-- ==== Sys2Proof/Laws/State.lean ====
section
/-! SUPPORT. One lemma per field for each of the updates that the meanings are written over: the fields that it leaves. They go
through an update by a variable, since the kernel would else compare the updated register file with the old one. -/

namespace Sys2Proof.Machine

/-! ### A new value of `regs` -/

theorem State.with_regs_pending (s : State) (x : List RegCell) : State.pending { s with regs := x } = s.pending := rfl
theorem State.with_regs_now (s : State) (x : List RegCell) : State.now { s with regs := x } = s.now := rfl
theorem State.with_regs_freeCtr (s : State) (x : List RegCell) : State.freeCtr { s with regs := x } = s.freeCtr := rfl
theorem State.with_regs_mem (s : State) (x : List RegCell) : State.mem { s with regs := x } = s.mem := rfl
theorem State.with_regs_bus (s : State) (x : List RegCell) : State.bus { s with regs := x } = s.bus := rfl
theorem State.with_regs_irqs (s : State) (x : List RegCell) : State.irqs { s with regs := x } = s.irqs := rfl
theorem State.with_regs_outbox (s : State) (x : List RegCell) : State.outbox { s with regs := x } = s.outbox := rfl
theorem State.with_regs_led (s : State) (x : List RegCell) : State.led { s with regs := x } = s.led := rfl
theorem State.with_regs_commits (s : State) (x : List RegCell) : State.commits { s with regs := x } = s.commits := rfl
theorem State.with_regs_nums (s : State) (x : List RegCell) : State.nums { s with regs := x } = s.nums := rfl
theorem State.with_regs_p0 (s : State) (x : List RegCell) : State.p0 { s with regs := x } = s.p0 := rfl
theorem State.with_regs_p1 (s : State) (x : List RegCell) : State.p1 { s with regs := x } = s.p1 := rfl
theorem State.with_regs_f0 (s : State) (x : List RegCell) : State.f0 { s with regs := x } = s.f0 := rfl
theorem State.with_regs_f1 (s : State) (x : List RegCell) : State.f1 { s with regs := x } = s.f1 := rfl
theorem State.with_regs_fi (s : State) (x : List RegCell) : State.fi { s with regs := x } = s.fi := rfl
theorem State.with_regs_cmn (s : State) (x : List RegCell) : State.cmn { s with regs := x } = s.cmn := rfl
theorem State.with_regs_arb (s : State) (x : List RegCell) : State.arb { s with regs := x } = s.arb := rfl
theorem State.with_regs_ferry (s : State) (x : List RegCell) : State.ferry { s with regs := x } = s.ferry := rfl
theorem State.with_regs_laneE (s : State) (x : List RegCell) : State.laneE { s with regs := x } = s.laneE := rfl
theorem State.with_regs_laneW (s : State) (x : List RegCell) : State.laneW { s with regs := x } = s.laneW := rfl
theorem State.with_regs_sessions (s : State) (x : List RegCell) : State.sessions { s with regs := x } = s.sessions := rfl
theorem State.with_regs_scs (s : State) (x : List RegCell) : State.scs { s with regs := x } = s.scs := rfl
theorem State.with_regs_mod_ (s : State) (x : List RegCell) : State.mod_ { s with regs := x } = s.mod_ := rfl
theorem State.with_regs_urgents (s : State) (x : List RegCell) : State.urgents { s with regs := x } = s.urgents := rfl
theorem State.with_regs_outs (s : State) (x : List RegCell) : State.outs { s with regs := x } = s.outs := rfl
theorem State.with_regs_feeds (s : State) (x : List RegCell) : State.feeds { s with regs := x } = s.feeds := rfl
theorem State.with_regs_pw0 (s : State) (x : List RegCell) : State.pw0 { s with regs := x } = s.pw0 := rfl
theorem State.with_regs_pw1 (s : State) (x : List RegCell) : State.pw1 { s with regs := x } = s.pw1 := rfl
theorem State.with_regs_fcs (s : State) (x : List RegCell) : State.fcs { s with regs := x } = s.fcs := rfl
theorem State.with_regs_fd0 (s : State) (x : List RegCell) : State.fd0 { s with regs := x } = s.fd0 := rfl
theorem State.with_regs_fd1 (s : State) (x : List RegCell) : State.fd1 { s with regs := x } = s.fd1 := rfl
theorem State.with_regs_fd2 (s : State) (x : List RegCell) : State.fd2 { s with regs := x } = s.fd2 := rfl
theorem State.with_regs_stamps (s : State) (x : List RegCell) : State.stamps { s with regs := x } = s.stamps := rfl
theorem State.with_regs_tideE (s : State) (x : List RegCell) : State.tideE { s with regs := x } = s.tideE := rfl
theorem State.with_regs_tideW (s : State) (x : List RegCell) : State.tideW { s with regs := x } = s.tideW := rfl
theorem State.with_regs_tevArms (s : State) (x : List RegCell) : State.tevArms { s with regs := x } = s.tevArms := rfl
theorem State.with_regs_evtRecs (s : State) (x : List RegCell) : State.evtRecs { s with regs := x } = s.evtRecs := rfl
theorem State.with_regs_cvcE (s : State) (x : List RegCell) : State.cvcE { s with regs := x } = s.cvcE := rfl
theorem State.with_regs_cvcW (s : State) (x : List RegCell) : State.cvcW { s with regs := x } = s.cvcW := rfl
theorem State.with_regs_sels (s : State) (x : List RegCell) : State.sels { s with regs := x } = s.sels := rfl
theorem State.with_regs_pwmRecs (s : State) (x : List RegCell) : State.pwmRecs { s with regs := x } = s.pwmRecs := rfl
theorem State.with_regs_pwmWork (s : State) (x : List RegCell) : State.pwmWork { s with regs := x } = s.pwmWork := rfl
theorem State.with_regs_cmnRecs (s : State) (x : List RegCell) : State.cmnRecs { s with regs := x } = s.cmnRecs := rfl
theorem State.with_regs_canRxE (s : State) (x : List RegCell) : State.canRxE { s with regs := x } = s.canRxE := rfl
theorem State.with_regs_canRxW (s : State) (x : List RegCell) : State.canRxW { s with regs := x } = s.canRxW := rfl
theorem State.with_regs_canPorts (s : State) (x : List RegCell) : State.canPorts { s with regs := x } = s.canPorts := rfl
theorem State.with_regs_fltQ (s : State) (x : List RegCell) : State.fltQ { s with regs := x } = s.fltQ := rfl
theorem State.with_regs_canWork (s : State) (x : List RegCell) : State.canWork { s with regs := x } = s.canWork := rfl
theorem State.with_regs_canHeld (s : State) (x : List RegCell) : State.canHeld { s with regs := x } = s.canHeld := rfl
theorem State.with_regs_lins (s : State) (x : List RegCell) : State.lins { s with regs := x } = s.lins := rfl
theorem State.with_regs_linWork (s : State) (x : List RegCell) : State.linWork { s with regs := x } = s.linWork := rfl
theorem State.with_regs_tbs (s : State) (x : List RegCell) : State.tbs { s with regs := x } = s.tbs := rfl
theorem State.with_regs_eth (s : State) (x : List RegCell) : State.eth { s with regs := x } = s.eth := rfl
theorem State.with_regs_harbInE (s : State) (x : List RegCell) : State.harbInE { s with regs := x } = s.harbInE := rfl
theorem State.with_regs_harbInW (s : State) (x : List RegCell) : State.harbInW { s with regs := x } = s.harbInW := rfl
theorem State.with_regs_harbHeld (s : State) (x : List RegCell) : State.harbHeld { s with regs := x } = s.harbHeld := rfl
theorem State.with_regs_pduFails (s : State) (x : List RegCell) : State.pduFails { s with regs := x } = s.pduFails := rfl
theorem State.with_regs_harbE (s : State) (x : List RegCell) : State.harbE { s with regs := x } = s.harbE := rfl
theorem State.with_regs_harbW (s : State) (x : List RegCell) : State.harbW { s with regs := x } = s.harbW := rfl
theorem State.with_regs_cw (s : State) (x : List RegCell) : State.cw { s with regs := x } = s.cw := rfl
theorem State.with_regs_nms (s : State) (x : List RegCell) : State.nms { s with regs := x } = s.nms := rfl
theorem State.with_regs_grants (s : State) (x : List RegCell) : State.grants { s with regs := x } = s.grants := rfl
theorem State.with_regs_vfOps (s : State) (x : List RegCell) : State.vfOps { s with regs := x } = s.vfOps := rfl
theorem State.with_regs_quiesces (s : State) (x : List RegCell) : State.quiesces { s with regs := x } = s.quiesces := rfl
theorem State.with_regs_iovQs (s : State) (x : List RegCell) : State.iovQs { s with regs := x } = s.iovQs := rfl
theorem State.with_regs_potUpds (s : State) (x : List RegCell) : State.potUpds { s with regs := x } = s.potUpds := rfl
theorem State.with_regs_copies (s : State) (x : List RegCell) : State.copies { s with regs := x } = s.copies := rfl
theorem State.with_regs_lstepTests (s : State) (x : List RegCell) : State.lstepTests { s with regs := x } = s.lstepTests := rfl
theorem State.with_regs_tamperLog (s : State) (x : List RegCell) : State.tamperLog { s with regs := x } = s.tamperLog := rfl
theorem State.with_regs_secE (s : State) (x : List RegCell) : State.secE { s with regs := x } = s.secE := rfl
theorem State.with_regs_secW (s : State) (x : List RegCell) : State.secW { s with regs := x } = s.secW := rfl
theorem State.with_regs_keyOps (s : State) (x : List RegCell) : State.keyOps { s with regs := x } = s.keyOps := rfl
theorem State.with_regs_pmReqs (s : State) (x : List RegCell) : State.pmReqs { s with regs := x } = s.pmReqs := rfl
theorem State.with_regs_ownOps (s : State) (x : List RegCell) : State.ownOps { s with regs := x } = s.ownOps := rfl
theorem State.with_regs_fuseOps (s : State) (x : List RegCell) : State.fuseOps { s with regs := x } = s.fuseOps := rfl
theorem State.with_regs_upd (s : State) (x : List RegCell) : State.upd { s with regs := x } = s.upd := rfl
theorem State.with_regs_calUs (s : State) (x : List RegCell) : State.calUs { s with regs := x } = s.calUs := rfl
theorem State.with_regs_parE (s : State) (x : List RegCell) : State.parE { s with regs := x } = s.parE := rfl
theorem State.with_regs_parW (s : State) (x : List RegCell) : State.parW { s with regs := x } = s.parW := rfl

######

#### YOUR GOAL
The range runs from the line with "theorem State.with_regs_pwmRecs (s" up to and including the line with "theorem State.with_regs_canRxE (s" in the listing above; please write out exactly those lines and nothing more.

#### OUTPUT OF THE EXERCISE
theorem State.with_regs_pwmRecs (s : State) (x : List RegCell) : State.pwmRecs { s with regs := x } = s.pwmRecs := rfl
theorem State.with_regs_pwmWork (s : State) (x : List RegCell) : State.pwmWork { s with regs := x } = s.pwmWork := rfl
theorem State.with_regs_cmnRecs (s : State) (x : List RegCell) : State.cmnRecs { s with regs := x } = s.cmnRecs := rfl
theorem State.with_regs_canRxE (s : State) (x : List RegCell) : State.canRxE { s with regs := x } = s.canRxE := rfl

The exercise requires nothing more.